There is pent up demand for travel after COVID 19. Airlines have increased seen increased in flight frequencies. As a result, hotels has seen sustain demand for hotel rooms with hotel room rates at high levels.
Many investors and analysts have focus on hotel REITs to ride the travel boom while some hotel stocks have been neglected by investors. In this article, we highlight 3 neglected hotel stocks that could potentially rebound
Hotel Grand Central
Hotel Grand Central owns and operates hotels and properties throughout Singapore, Malaysia, Australia and New Zealand. The founding hotel (Hotel Grand Central) was built by the late Tan Chee Hoe and his son Tan Eng Teong, who now holds the position of Chairman of the Board.
Hotel Grand Central reported revenue increase to S$149.1 million in FY2023 from S$143.5 million the previous year. The increase in revenue is due to an improvement in the hotels’ room occupancies and room rates.
Net profit saw a huge increase from S$0.8 million to S$11.9 million. The increase in profit is mainly due to lower foreign exchange loss of $1.3 million in 2023 compared to a loss of $7.1 million in 2022.
For half year ended 30 June 2024, Hotel Grand Central reported revenue decrease to S$67.9 million compared to S$73.7 million the previous year. However, net profit after tax decrease to S$7.5 million compared to S$10.4 million the previous half year.
Hotel Grand Central share price is at 52 week low. With the recovery in tourism, Hotel Grand could be one of the 3 neglected hotel stocks that could potentially rebound. You can view the company website here.
Hotel Royal
Hotel Royal owns a total of 8 hotels in Singapore, Malaysia and Thailand, with its latest acquisition of Hotel Royale Chulan Bukit Bintang in Kuala Lumpur in 2021.

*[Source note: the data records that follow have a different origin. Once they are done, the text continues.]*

/-- Rule R321: the fields of a block header are read in order, a fault of a read ending it there; the header whose
three counts and first value have been read is checked before anything else is read; a bad one raises
`BAD_BLOCK_HEADER`; one without mini-blocks is a block of one value; else min_delta and the width bytes follow, of
which one above 33 (unit 4) or 64 (unit 5) raises `BAD_WIDTH`. -/
def Obligations.BlockHeaderIsChecked : Prop :=
  (∀ (w : Nat) (m : Memory) (d : DeltaDec w) (code : FaultCode),
    (readVarint 32 m d.csr = .error code → readBlockHeader m d = .error code) ∧
    ∀ bs c1, readVarint 32 m d.csr = .ok (bs, c1) →
      (readVarint 32 m c1 = .error code → readBlockHeader m d = .error code) ∧
      ∀ mc c2, readVarint 32 m c1 = .ok (mc, c2) →
        (readVarint 32 m c2 = .error code → readBlockHeader m d = .error code) ∧
        ∀ vc c3, readVarint 32 m c2 = .ok (vc, c3) →
          readVarint w m c3 = .error code → readBlockHeader m d = .error code) ∧
  ∀ (w : Nat) (m : Memory) (d : DeltaDec w) (bs mc vc : Word) (u : BitVec w) (c1 c2 c3 c4 : Cursor),
    readVarint 32 m d.csr = .ok (bs, c1) → readVarint 32 m c1 = .ok (mc, c2) →
    readVarint 32 m c2 = .ok (vc, c3) → readVarint w m c3 = .ok (u, c4) →
    let bad := 128 < bs.toNat ∨ 16 < mc.toNat ∨ vc.toNat < 1 ∨ bs.toNat < vc.toNat - 1 ∨
      (mc.toNat = 0 ∧ vc.toNat ≠ 1) ∨
      (mc.toNat ≠ 0 ∧ (bs.toNat % mc.toNat ≠ 0 ∨ bs.toNat / mc.toNat = 0 ∨ bs.toNat / mc.toNat % 8 ≠ 0))
    (bad → readBlockHeader m d = .error .badBlockHeader) ∧
    (¬bad → mc.toNat = 0 → readBlockHeader m d = .ok { d with
      csr := c4, remv := 1, first := true, cur := unzigzag u, mind := 0, msz := 0, mb := [], mbpos := 0,
      mbidx := 0 }) ∧
    (¬bad → mc.toNat ≠ 0 → ∀ code, readVarint 64 m c4 = .error code → readBlockHeader m d = .error code) ∧
    (¬bad → mc.toNat ≠ 0 → ∀ (md : DWord) (c5 : Cursor), readVarint 64 m c4 = .ok (md, c5) →
      let ws := m.readBytes c5.pos.toNat mc.toNat
      (c5.lim.toNat < c5.pos.toNat + mc.toNat → readBlockHeader m d = .error .readPastEnd) ∧
      (c5.pos.toNat + mc.toNat ≤ c5.lim.toNat →
        ((∃ y ∈ ws, (if w = 32 then 33 else 64) < y.toNat) → readBlockHeader m d = .error .badWidth) ∧
        ((∀ y ∈ ws, y.toNat ≤ if w = 32 then 33 else 64) → readBlockHeader m d = .ok { d with
          csr := c5.advance mc.toNat, remv := vc.toNat, first := true, cur := unzigzag u, mind := unzigzag md,
          msz := bs.toNat / mc.toNat, widths := ws, mb := [], mbpos := 0, mbidx := 0 })))

/-- Rules R322, R323, R325, R327: `DEC.4` and `DEC.5` return the first value of a block from its header, else the
previous value plus the next relative delta plus min_delta, wrapped to the unit's width, loading the next mini-block
or header when the one before is used up; before `DINIT.u` they raise `DECODER_NOT_INITIALISED`. The clauses hold in every
state; where only a state outside the invariant reads a missing element of `WIDTHS` or `MB` (or loads an empty
mini-block, against rule R322's `MSZ > 0`), that it reads as 0 is the model's choice, log entry 10. -/
def Obligations.DeltaDecodeResults : Prop :=
  ∀ (arg : DWord) (s : State), s.Running →
    let block := fun (w : Nat) (d : DeltaDec w) (i : Instr) (set : DeltaDec w → State) (ext : BitVec w → DWord) =>
      (0 < d.remv → d.first = true →
        exec i s = .next { set { d with first := false, remv := d.remv - 1 } with r := ext d.cur }) ∧
      (0 < d.remv → d.first = false → d.mbpos < d.mb.length →
        let v := BitVec.ofInt w (d.cur.toInt + (d.mb.getD d.mbpos 0).toNat + d.mind.toInt)
        exec i s =
          .next { set { d with cur := v, mbpos := d.mbpos + 1, remv := d.remv - 1 } with r := ext v }) ∧
      (0 < d.remv → d.first = false → d.mbpos = d.mb.length →
        let k := min d.msz d.remv
        let wd := (d.widths.getD d.mbidx 0).toNat
        let n := (k * wd + 7) / 8
        let rels := (unpack (s.ib.readBytes d.csr.pos.toNat n) wd k).map (BitVec.ofNat 64)
        let v := BitVec.ofInt w (d.cur.toInt + (rels.getD 0 0).toNat + d.mind.toInt)
        (d.csr.pos.toNat + n ≤ d.csr.lim.toNat →
          exec i s = .next { set { d with csr := d.csr.advance n, cur := v, mb := rels, mbpos := 1,
                                          mbidx := d.mbidx + 1, remv := d.remv - 1 } with r := ext v }) ∧
        (d.csr.lim.toNat < d.csr.pos.toNat + n → exec i s = .next (enterFault .readPastEnd (encode i) s))) ∧
      (d.remv = 0 →
        (∀ h, readBlockHeader s.ib d = .ok h →
          exec i s = .next { set { h with first := false, remv := h.remv - 1 } with r := ext h.cur }) ∧
        ∀ code, readBlockHeader s.ib d = .error code → exec i s = .next (enterFault code (encode i) s))
    (s.d4.act = false → exec (.dec4 arg) s = .next (enterFault .decoderNotInitialised (encode (.dec4 arg)) s)) ∧
    (s.d5.act = false → exec (.dec5 arg) s = .next (enterFault .decoderNotInitialised (encode (.dec5 arg)) s)) ∧
    (s.d4.act = true → block 32 s.d4 (.dec4 arg) (fun d => { s with d4 := d }) (fun v => v.signExtend 64)) ∧
    (s.d5.act = true → block 64 s.d5 (.dec5 arg) (fun d => { s with d5 := d }) (fun v => v))

/-- Rules R286 and R328 for one block: decoding the block the encoder writes for 1 to 129 values returns exactly those
values, in order, and leaves the decoder's cursor at the end of the block; for unit 4 and for unit 5. -/
def Obligations.DeltaBlockRoundTrip : Prop :=
  ∀ s : State, s.Running →
    (∀ vals : List (BitVec 32), 1 ≤ vals.length → vals.length ≤ 129 →
      let block := bestBlock 32 (vals.map BitVec.toInt)
      s.ib.readBytes s.rc.pos.toNat block.length = block → s.rc.pos.toNat + block.length ≤ s.rc.lim.toNat →
      ∃ t, runCommands (.dinit4 0 :: vals.map (fun _ => .dec4 0)) s =
          some (s.r :: vals.map (fun v => v.signExtend 64), t) ∧
        t.d4.csr = s.rc.advance block.length ∧ t.d4.remv = 0) ∧
    ∀ vals : List (BitVec 64), 1 ≤ vals.length → vals.length ≤ 129 →
      let block := bestBlock 64 (vals.map BitVec.toInt)
      s.ib.readBytes s.rc.pos.toNat block.length = block → s.rc.pos.toNat + block.length ≤ s.rc.lim.toNat →
      ∃ t, runCommands (.dinit5 0 :: vals.map (fun _ => .dec5 0)) s = some (s.r :: vals, t) ∧
        t.d5.csr = s.rc.advance block.length ∧ t.d5.remv = 0
end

The Group also owns Grand Complex, a prime commercial complex in the central business district of Wellington, New Zealand, which has approximately 278,000 square feet of lettable office and retail space, and 323 carpark lots.

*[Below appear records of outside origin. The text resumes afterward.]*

/-! ### setPort -/

@[simp] theorem State.setPort_params (s : State) (x : List HostAction) : (s.setPort x).params = s.params := rfl
@[simp] theorem State.setPort_port (s : State) (x : List HostAction) : (s.setPort x).port = x := rfl
@[simp] theorem State.setPort_fault (s : State) (x : List HostAction) : (s.setPort x).fault = s.fault := rfl
@[simp] theorem State.setPort_fcode (s : State) (x : List HostAction) : (s.setPort x).fcode = s.fcode := rfl
@[simp] theorem State.setPort_fcmd (s : State) (x : List HostAction) : (s.setPort x).fcmd = s.fcmd := rfl
@[simp] theorem State.setPort_farg (s : State) (x : List HostAction) : (s.setPort x).farg = s.farg := rfl
@[simp] theorem State.setPort_r (s : State) (x : List HostAction) : (s.setPort x).r = s.r := rfl
@[simp] theorem State.setPort_v (s : State) (x : List HostAction) : (s.setPort x).v = s.v := rfl
@[simp] theorem State.setPort_ob (s : State) (x : List HostAction) : (s.setPort x).ob = s.ob := rfl
@[simp] theorem State.setPort_ib (s : State) (x : List HostAction) : (s.setPort x).ib = s.ib := rfl
@[simp] theorem State.setPort_rc (s : State) (x : List HostAction) : (s.setPort x).rc = s.rc := rfl
@[simp] theorem State.setPort_rcend (s : State) (x : List HostAction) : (s.setPort x).rcend = s.rcend := rfl
@[simp] theorem State.setPort_e0 (s : State) (x : List HostAction) : (s.setPort x).e0 = s.e0 := rfl
@[simp] theorem State.setPort_e1 (s : State) (x : List HostAction) : (s.setPort x).e1 = s.e1 := rfl
@[simp] theorem State.setPort_e2 (s : State) (x : List HostAction) : (s.setPort x).e2 = s.e2 := rfl
@[simp] theorem State.setPort_e3 (s : State) (x : List HostAction) : (s.setPort x).e3 = s.e3 := rfl
@[simp] theorem State.setPort_e4 (s : State) (x : List HostAction) : (s.setPort x).e4 = s.e4 := rfl
@[simp] theorem State.setPort_e5 (s : State) (x : List HostAction) : (s.setPort x).e5 = s.e5 := rfl
@[simp] theorem State.setPort_d0 (s : State) (x : List HostAction) : (s.setPort x).d0 = s.d0 := rfl
@[simp] theorem State.setPort_d1 (s : State) (x : List HostAction) : (s.setPort x).d1 = s.d1 := rfl
@[simp] theorem State.setPort_d3 (s : State) (x : List HostAction) : (s.setPort x).d3 = s.d3 := rfl
@[simp] theorem State.setPort_d4 (s : State) (x : List HostAction) : (s.setPort x).d4 = s.d4 := rfl
@[simp] theorem State.setPort_d5 (s : State) (x : List HostAction) : (s.setPort x).d5 = s.d5 := rfl

/-! ### detachDecoders -/

@[simp] theorem State.detachDecoders_params (s : State) : s.detachDecoders.params = s.params := rfl
@[simp] theorem State.detachDecoders_port (s : State) : s.detachDecoders.port = s.port := rfl
@[simp] theorem State.detachDecoders_fault (s : State) : s.detachDecoders.fault = s.fault := rfl
@[simp] theorem State.detachDecoders_fcode (s : State) : s.detachDecoders.fcode = s.fcode := rfl
@[simp] theorem State.detachDecoders_fcmd (s : State) : s.detachDecoders.fcmd = s.fcmd := rfl
@[simp] theorem State.detachDecoders_farg (s : State) : s.detachDecoders.farg = s.farg := rfl
@[simp] theorem State.detachDecoders_r (s : State) : s.detachDecoders.r = s.r := rfl
@[simp] theorem State.detachDecoders_v (s : State) : s.detachDecoders.v = s.v := rfl
@[simp] theorem State.detachDecoders_ob (s : State) : s.detachDecoders.ob = s.ob := rfl
@[simp] theorem State.detachDecoders_ib (s : State) : s.detachDecoders.ib = s.ib := rfl
@[simp] theorem State.detachDecoders_rc (s : State) : s.detachDecoders.rc = s.rc := rfl
@[simp] theorem State.detachDecoders_rcend (s : State) : s.detachDecoders.rcend = s.rcend := rfl
@[simp] theorem State.detachDecoders_e0 (s : State) : s.detachDecoders.e0 = s.e0 := rfl
@[simp] theorem State.detachDecoders_e1 (s : State) : s.detachDecoders.e1 = s.e1 := rfl
@[simp] theorem State.detachDecoders_e2 (s : State) : s.detachDecoders.e2 = s.e2 := rfl
@[simp] theorem State.detachDecoders_e3 (s : State) : s.detachDecoders.e3 = s.e3 := rfl
@[simp] theorem State.detachDecoders_e4 (s : State) : s.detachDecoders.e4 = s.e4 := rfl
@[simp] theorem State.detachDecoders_e5 (s : State) : s.detachDecoders.e5 = s.e5 := rfl
@[simp] theorem State.detachDecoders_d0 (s : State) : s.detachDecoders.d0 = { s.d0 with act := false } := rfl
@[simp] theorem State.detachDecoders_d1 (s : State) : s.detachDecoders.d1 = { s.d1 with act := false } := rfl
@[simp] theorem State.detachDecoders_d3 (s : State) : s.detachDecoders.d3 = { s.d3 with act := false } := rfl
@[simp] theorem State.detachDecoders_d4 (s : State) : s.detachDecoders.d4 = { s.d4 with act := false } := rfl
@[simp] theorem State.detachDecoders_d5 (s : State) : s.detachDecoders.d5 = { s.d5 with act := false } := rfl

/-! ### enterFault -/

@[simp] theorem enterFault_params (k : FaultCode) (c : Command) (s : State) : (enterFault k c s).params = s.params := rfl
@[simp] theorem enterFault_port (k : FaultCode) (c : Command) (s : State) : (enterFault k c s).port = s.port := rfl
@[simp] theorem enterFault_fault (k : FaultCode) (c : Command) (s : State) : (enterFault k c s).fault = true := rfl
@[simp] theorem enterFault_fcode (k : FaultCode) (c : Command) (s : State) : (enterFault k c s).fcode = faultNumber k := rfl
@[simp] theorem enterFault_fcmd (k : FaultCode) (c : Command) (s : State) : (enterFault k c s).fcmd = c.cw := rfl
@[simp] theorem enterFault_farg (k : FaultCode) (c : Command) (s : State) : (enterFault k c s).farg = c.arg := rfl
@[simp] theorem enterFault_r (k : FaultCode) (c : Command) (s : State) : (enterFault k c s).r = s.r := rfl
@[simp] theorem enterFault_v (k : FaultCode) (c : Command) (s : State) : (enterFault k c s).v = s.v := rfl
@[simp] theorem enterFault_ob (k : FaultCode) (c : Command) (s : State) : (enterFault k c s).ob = s.ob := rfl
@[simp] theorem enterFault_ib (k : FaultCode) (c : Command) (s : State) : (enterFault k c s).ib = s.ib := rfl
@[simp] theorem enterFault_rc (k : FaultCode) (c : Command) (s : State) : (enterFault k c s).rc = s.rc := rfl
@[simp] theorem enterFault_rcend (k : FaultCode) (c : Command) (s : State) : (enterFault k c s).rcend = s.rcend := rfl
@[simp] theorem enterFault_e0 (k : FaultCode) (c : Command) (s : State) : (enterFault k c s).e0 = s.e0 := rfl
@[simp] theorem enterFault_e1 (k : FaultCode) (c : Command) (s : State) : (enterFault k c s).e1 = s.e1 := rfl
@[simp] theorem enterFault_e2 (k : FaultCode) (c : Command) (s : State) : (enterFault k c s).e2 = s.e2 := rfl
@[simp] theorem enterFault_e3 (k : FaultCode) (c : Command) (s : State) : (enterFault k c s).e3 = s.e3 := rfl
@[simp] theorem enterFault_e4 (k : FaultCode) (c : Command) (s : State) : (enterFault k c s).e4 = s.e4 := rfl
@[simp] theorem enterFault_e5 (k : FaultCode) (c : Command) (s : State) : (enterFault k c s).e5 = s.e5 := rfl
@[simp] theorem enterFault_d0 (k : FaultCode) (c : Command) (s : State) : (enterFault k c s).d0 = s.d0 := rfl
@[simp] theorem enterFault_d1 (k : FaultCode) (c : Command) (s : State) : (enterFault k c s).d1 = s.d1 := rfl
@[simp] theorem enterFault_d3 (k : FaultCode) (c : Command) (s : State) : (enterFault k c s).d3 = s.d3 := rfl
@[simp] theorem enterFault_d4 (k : FaultCode) (c : Command) (s : State) : (enterFault k c s).d4 = s.d4 := rfl
@[simp] theorem enterFault_d5 (k : FaultCode) (c : Command) (s : State) : (enterFault k c s).d5 = s.d5 := rfl

/-! ### hardwareReset -/

@[simp] theorem hardwareReset_params (s : State) : (hardwareReset s).params = s.params := rfl
@[simp] theorem hardwareReset_port (s : State) : (hardwareReset s).port = s.port := rfl
@[simp] theorem hardwareReset_fault (s : State) : (hardwareReset s).fault = (State.resetWith s.params).fault := rfl
@[simp] theorem hardwareReset_fcode (s : State) : (hardwareReset s).fcode = (State.resetWith s.params).fcode := rfl
@[simp] theorem hardwareReset_fcmd (s : State) : (hardwareReset s).fcmd = (State.resetWith s.params).fcmd := rfl
@[simp] theorem hardwareReset_farg (s : State) : (hardwareReset s).farg = (State.resetWith s.params).farg := rfl
@[simp] theorem hardwareReset_r (s : State) : (hardwareReset s).r = (State.resetWith s.params).r := rfl
@[simp] theorem hardwareReset_v (s : State) : (hardwareReset s).v = (State.resetWith s.params).v := rfl
@[simp] theorem hardwareReset_ob (s : State) : (hardwareReset s).ob = (State.resetWith s.params).ob := rfl
@[simp] theorem hardwareReset_ib (s : State) : (hardwareReset s).ib = (State.resetWith s.params).ib := rfl
@[simp] theorem hardwareReset_rc (s : State) : (hardwareReset s).rc = (State.resetWith s.params).rc := rfl
@[simp] theorem hardwareReset_rcend (s : State) : (hardwareReset s).rcend = (State.resetWith s.params).rcend := rfl
@[simp] theorem hardwareReset_e0 (s : State) : (hardwareReset s).e0 = (State.resetWith s.params).e0 := rfl
@[simp] theorem hardwareReset_e1 (s : State) : (hardwareReset s).e1 = (State.resetWith s.params).e1 := rfl
@[simp] theorem hardwareReset_e2 (s : State) : (hardwareReset s).e2 = (State.resetWith s.params).e2 := rfl
@[simp] theorem hardwareReset_e3 (s : State) : (hardwareReset s).e3 = (State.resetWith s.params).e3 := rfl
@[simp] theorem hardwareReset_e4 (s : State) : (hardwareReset s).e4 = (State.resetWith s.params).e4 := rfl
@[simp] theorem hardwareReset_e5 (s : State) : (hardwareReset s).e5 = (State.resetWith s.params).e5 := rfl
@[simp] theorem hardwareReset_d0 (s : State) : (hardwareReset s).d0 = (State.resetWith s.params).d0 := rfl
@[simp] theorem hardwareReset_d1 (s : State) : (hardwareReset s).d1 = (State.resetWith s.params).d1 := rfl
@[simp] theorem hardwareReset_d3 (s : State) : (hardwareReset s).d3 = (State.resetWith s.params).d3 := rfl
@[simp] theorem hardwareReset_d4 (s : State) : (hardwareReset s).d4 = (State.resetWith s.params).d4 := rfl
@[simp] theorem hardwareReset_d5 (s : State) : (hardwareReset s).d5 = (State.resetWith s.params).d5 := rfl

/-! ### The decoder initialisers and the engine's clear -/

@[simp] theorem engineClear_st (e : HybridEnc) : (engineClear e).st = e.st := rfl
@[simp] theorem engineClear_fin (e : HybridEnc) : (engineClear e).fin = e.fin := rfl
@[simp] theorem engineClear_wid (e : HybridEnc) : (engineClear e).wid = e.wid := rfl
@[simp] theorem engineClear_rv (e : HybridEnc) : (engineClear e).rv = 0 := rfl
@[simp] theorem engineClear_rn (e : HybridEnc) : (engineClear e).rn = 0 := rfl
@[simp] theorem engineClear_oct (e : HybridEnc) : (engineClear e).oct = [] := rfl
@[simp] theorem engineClear_pr (e : HybridEnc) : (engineClear e).pr = [] := rfl
@[simp] theorem engineClear_noct (e : HybridEnc) : (engineClear e).noct = 0 := rfl

end Sys2Proof.Machine
end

For half year ended 30 June 2024, Hotel Royal reported revenue increase by 18.2% to S$32.5 million. This is mainly due to improved room occupancy and upward adjustment of room rates in some of the Group’s hotels. Correspondingly, net profit is up 50.2% to S$3.4 million.

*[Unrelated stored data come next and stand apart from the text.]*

-- ==== Sys2Proof/Tests/Slice0.lean ====
section
/-! SUPPORT. The author's own tests. Expected results come from the worked examples of the command rules and from
spec/95_test_vectors.md (section named at each test); the witnesses at the end show, for every obligation with
hypotheses, a concrete state and operands that meet them. -/

namespace Sys2Proof.Tests

-- Each test is checked before the next one starts: started together they run the checker out of threads.
set_option Elab.async false

open Sys2Proof.Machine

/-! ### Helpers -/

/-- The state after reset with the bytes `b` in IB and attached (rule R134). -/
def attached (b : Bytes) : State :=
  { State.reset with ib := State.reset.ib.writeBytes 0 b, rc := ⟨0, BitVec.ofNat 32 b.length⟩,
                     rcend := BitVec.ofNat 32 b.length }

/-- A cursor over the first `n` bytes of IB. -/
def start (n : Nat) : Cursor := ⟨0, BitVec.ofNat 32 n⟩

/-- The state after reset with `b` in OB. -/
def written (b : Bytes) : State := { State.reset with ob := b }

/-- The state after reset with the given first lanes. -/
def loaded (xs : List DWord) : State := { State.reset with v := setLanes State.reset.v 0 xs }

/-- What a command leaves, where it ends in a next state. -/
def after {α : Type} (i : Instr) (s : State) (f : State → α) : Option α := (nextOf (exec i s)).map f

/-- The fault code a command leaves. -/
def codeOf (s : State) : Byte := s.fcode

/-! ### Well-formedness (rule R102) -/

theorem test_wf_refuses_vset_lane_128 : (Instr.vset 128 0).wf = false := by decide
theorem test_wf_refuses_wpack32_width_33 : (Instr.wpack32 33 0 0).wf = false := by decide
theorem test_wf_refuses_wpack32_count_129 : (Instr.wpack32 0 129 0).wf = false := by decide
theorem test_wf_refuses_wpack64_width_65 : (Instr.wpack64 65 0 0).wf = false := by decide
theorem test_wf_refuses_wpack64_count_129 : (Instr.wpack64 0 129 0).wf = false := by decide
theorem test_wf_refuses_rpack32_width_33 : (Instr.rpack32 33 0 0).wf = false := by decide
theorem test_wf_refuses_rpack32_count_129 : (Instr.rpack32 0 129 0).wf = false := by decide
theorem test_wf_refuses_rpack64_width_65 : (Instr.rpack64 65 0 0).wf = false := by decide
theorem test_wf_refuses_rpack64_count_129 : (Instr.rpack64 0 129 0).wf = false := by decide
theorem test_wf_refuses_rst1_width_33 : (Instr.rst1 33 0).wf = false := by decide
theorem test_wf_refuses_dinit1_width_33 : (Instr.dinit1 33 0).wf = false := by decide
theorem test_wf_admits_limits :
    (Instr.vset 127 0).wf = true ∧ (Instr.wpack32 32 128 0).wf = true ∧ (Instr.wpack64 64 128 0).wf = true ∧
      (Instr.rpack32 32 128 0).wf = true ∧ (Instr.rpack64 64 128 0).wf = true ∧ (Instr.rst1 32 0).wf = true ∧
      (Instr.dinit1 32 0).wf = true ∧ (Instr.obpoke 255 0).wf = true := by decide

/-! ### Decoding: every command from a word written out (rules R104, R108, and the rule of each command) -/

/-- Rules R131 to R137. -/
theorem test_decode_management :
    decodeTableWord 32 0x00000000 = some (.nop 0) ∧
    decodeTableWord 32 0x01000000 = some (.obclr 0) ∧
    decodeTableWord 32 0x02007F00 = some (.obpoke 0x7F 0) ∧
    decodeTableWord 32 0x03000000 = some (.rcatt 0) ∧
    decodeTableWord 32 0x04000000 = some (.rcslice 0) ∧
    decodeTableWord 32 0x05000000 = some (.rcunsl 0) ∧
    decodeTableWord 32 0x06000300 = some (.vset 3 0) := by decide

/-- Rules R138 to R143. -/
theorem test_decode_pure :
    decodeTableWord 32 0x10000000 = some (.bitw32 0) ∧
    decodeTableWord 32 0x11000000 = some (.bitw64 0) ∧
    decodeTableWord 32 0x12000000 = some (.zze32 0) ∧
    decodeTableWord 32 0x13000000 = some (.zze64 0) ∧
    decodeTableWord 32 0x14000000 = some (.zzd32 0) ∧
    decodeTableWord 32 0x15000000 = some (.zzd64 0) := by decide

/-- Rules R161 to R169. -/
theorem test_decode_write :
    decodeTableWord 32 0x20000000 = some (.wfix32 0) ∧
    decodeTableWord 32 0x21000000 = some (.wfix64 0) ∧
    decodeTableWord 32 0x22000000 = some (.wvar32 0) ∧
    decodeTableWord 32 0x23000000 = some (.wvar64 0) ∧
    decodeTableWord 32 0x24000000 = some (.wzz32 0) ∧
    decodeTableWord 32 0x25000000 = some (.wzz64 0) ∧
    decodeTableWord 32 0x26030800 = some (.wpack32 3 8 0) ∧
    decodeTableWord 32 0x27210200 = some (.wpack64 33 2 0) ∧
    decodeTableWord 32 0x28000000 = some (.wpbool 0) := by decide

/-- Rules R181 to R189. -/
theorem test_decode_read :
    decodeTableWord 32 0x30000000 = some (.rfix32 0) ∧
    decodeTableWord 32 0x31000000 = some (.rfix64 0) ∧
    decodeTableWord 32 0x32000000 = some (.rvar32 0) ∧
    decodeTableWord 32 0x33000000 = some (.rvar64 0) ∧
    decodeTableWord 32 0x34000000 = some (.rzz32 0) ∧
    decodeTableWord 32 0x35000000 = some (.rzz64 0) ∧
    decodeTableWord 32 0x36030800 = some (.rpack32 3 8 0) ∧
    decodeTableWord 32 0x37210200 = some (.rpack64 33 2 0) ∧
    decodeTableWord 32 0x38000000 = some (.rpbool 0) := by decide

/-- Rules R202, R230, R237, R243, R290, R296. -/
theorem test_decode_enc :
    decodeTableWord 32 0x40000000 = some (.enc0 0) ∧
    decodeTableWord 32 0x41000000 = some (.enc1 0) ∧
    decodeTableWord 32 0x42000000 = some (.enc2 0) ∧
    decodeTableWord 32 0x43000000 = some (.enc3 0) ∧
    decodeTableWord 32 0x44000000 = some (.enc4 0) ∧
    decodeTableWord 32 0x45000000 = some (.enc5 0) := by decide

/-- Rules R203, R231, R238, R244, R291, R297. -/
theorem test_decode_fin :
    decodeTableWord 32 0x50000000 = some (.fin0 0) ∧
    decodeTableWord 32 0x51000000 = some (.fin1 0) ∧
    decodeTableWord 32 0x52000000 = some (.fin2 0) ∧
    decodeTableWord 32 0x53000000 = some (.fin3 0) ∧
    decodeTableWord 32 0x54000000 = some (.fin4 0) ∧
    decodeTableWord 32 0x55000000 = some (.fin5 0) := by decide

/-- Rules R205, R233, R240, R246, R293, R299. -/
theorem test_decode_size :
    decodeTableWord 32 0x70000000 = some (.size0 0) ∧
    decodeTableWord 32 0x71000000 = some (.size1 0) ∧
    decodeTableWord 32 0x72000000 = some (.size2 0) ∧
    decodeTableWord 32 0x73000000 = some (.size3 0) ∧
    decodeTableWord 32 0x74000000 = some (.size4 0) ∧
    decodeTableWord 32 0x75000000 = some (.size5 0) := by decide

/-- Rules R206, R234, R241, R247, R294, R300. -/
theorem test_decode_est :
    decodeTableWord 32 0x80000000 = some (.est0 0) ∧
    decodeTableWord 32 0x81000000 = some (.est1 0) ∧
    decodeTableWord 32 0x82000000 = some (.est2 0) ∧
    decodeTableWord 32 0x83000000 = some (.est3 0) ∧
    decodeTableWord 32 0x84000000 = some (.est4 0) ∧
    decodeTableWord 32 0x85000000 = some (.est5 0) := by decide

/-- Rules R207, R235, R242, R248, R295, R301. -/
theorem test_decode_wto :
    decodeTableWord 32 0x90000000 = some (.wto0 0) ∧
    decodeTableWord 32 0x91000000 = some (.wto1 0) ∧
    decodeTableWord 32 0x92000000 = some (.wto2 0) ∧
    decodeTableWord 32 0x93000000 = some (.wto3 0) ∧
    decodeTableWord 32 0x94000000 = some (.wto4 0) ∧
    decodeTableWord 32 0x95000000 = some (.wto5 0) := by decide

Hotel Royal share price is currently trading near 52-week low at S$1.69. It is a very illiquid stock and is seldom traded. However, when the share price rebound, it could be fast and furious too. You can view the company website here.
Hotel Properties
Hotel Properties has interests in 38 hotels under prestigious hospitality brands such as Four Seasons Hotels & Resorts, COMO Hotels & Resorts, InterContinental Hotels Group, Six Senses Hotels & Resorts and Marriott International.
The Group owns hotels, resorts and shopping galleries in 17 countries, namely, Singapore, Malaysia, Thailand, Indonesia, Maldives, Seychelles, Vanuatu, the United States of America, Bhutan, Tanzania, South Africa, Vietnam, the United Kingdom, Italy and Sri Lanka.
Hotel Properties also owns established brands like Hard Rock Cafe and Jamie’s Italian franchises.
For half year ended 30 June 2024, Hotel Properties reported revenue increase from S$319.0 million to S$347.2 million.
The increase was mainly attributable to the opening of Six Senses Kanuhura Maldives following a major refurbishment and better performance by majority of the Group’s hotels and resorts.
The Group recorded a profit before tax of $2.2 million compared to a loss before tax of $8.9 million for the corresponding period last year. With the increase in the number of people travelling, hotel properties could be one of the 3 neglected hotel stocks that could potentially rebound. You can view the company website here.Â
Conclusion
If investors wants to invest in the hotel sector due to increase in tourism, besides hotel REITs, hotel stocks could be a better choice instead. However, investors need to do their due diligence before investing in any of the hotel stocks.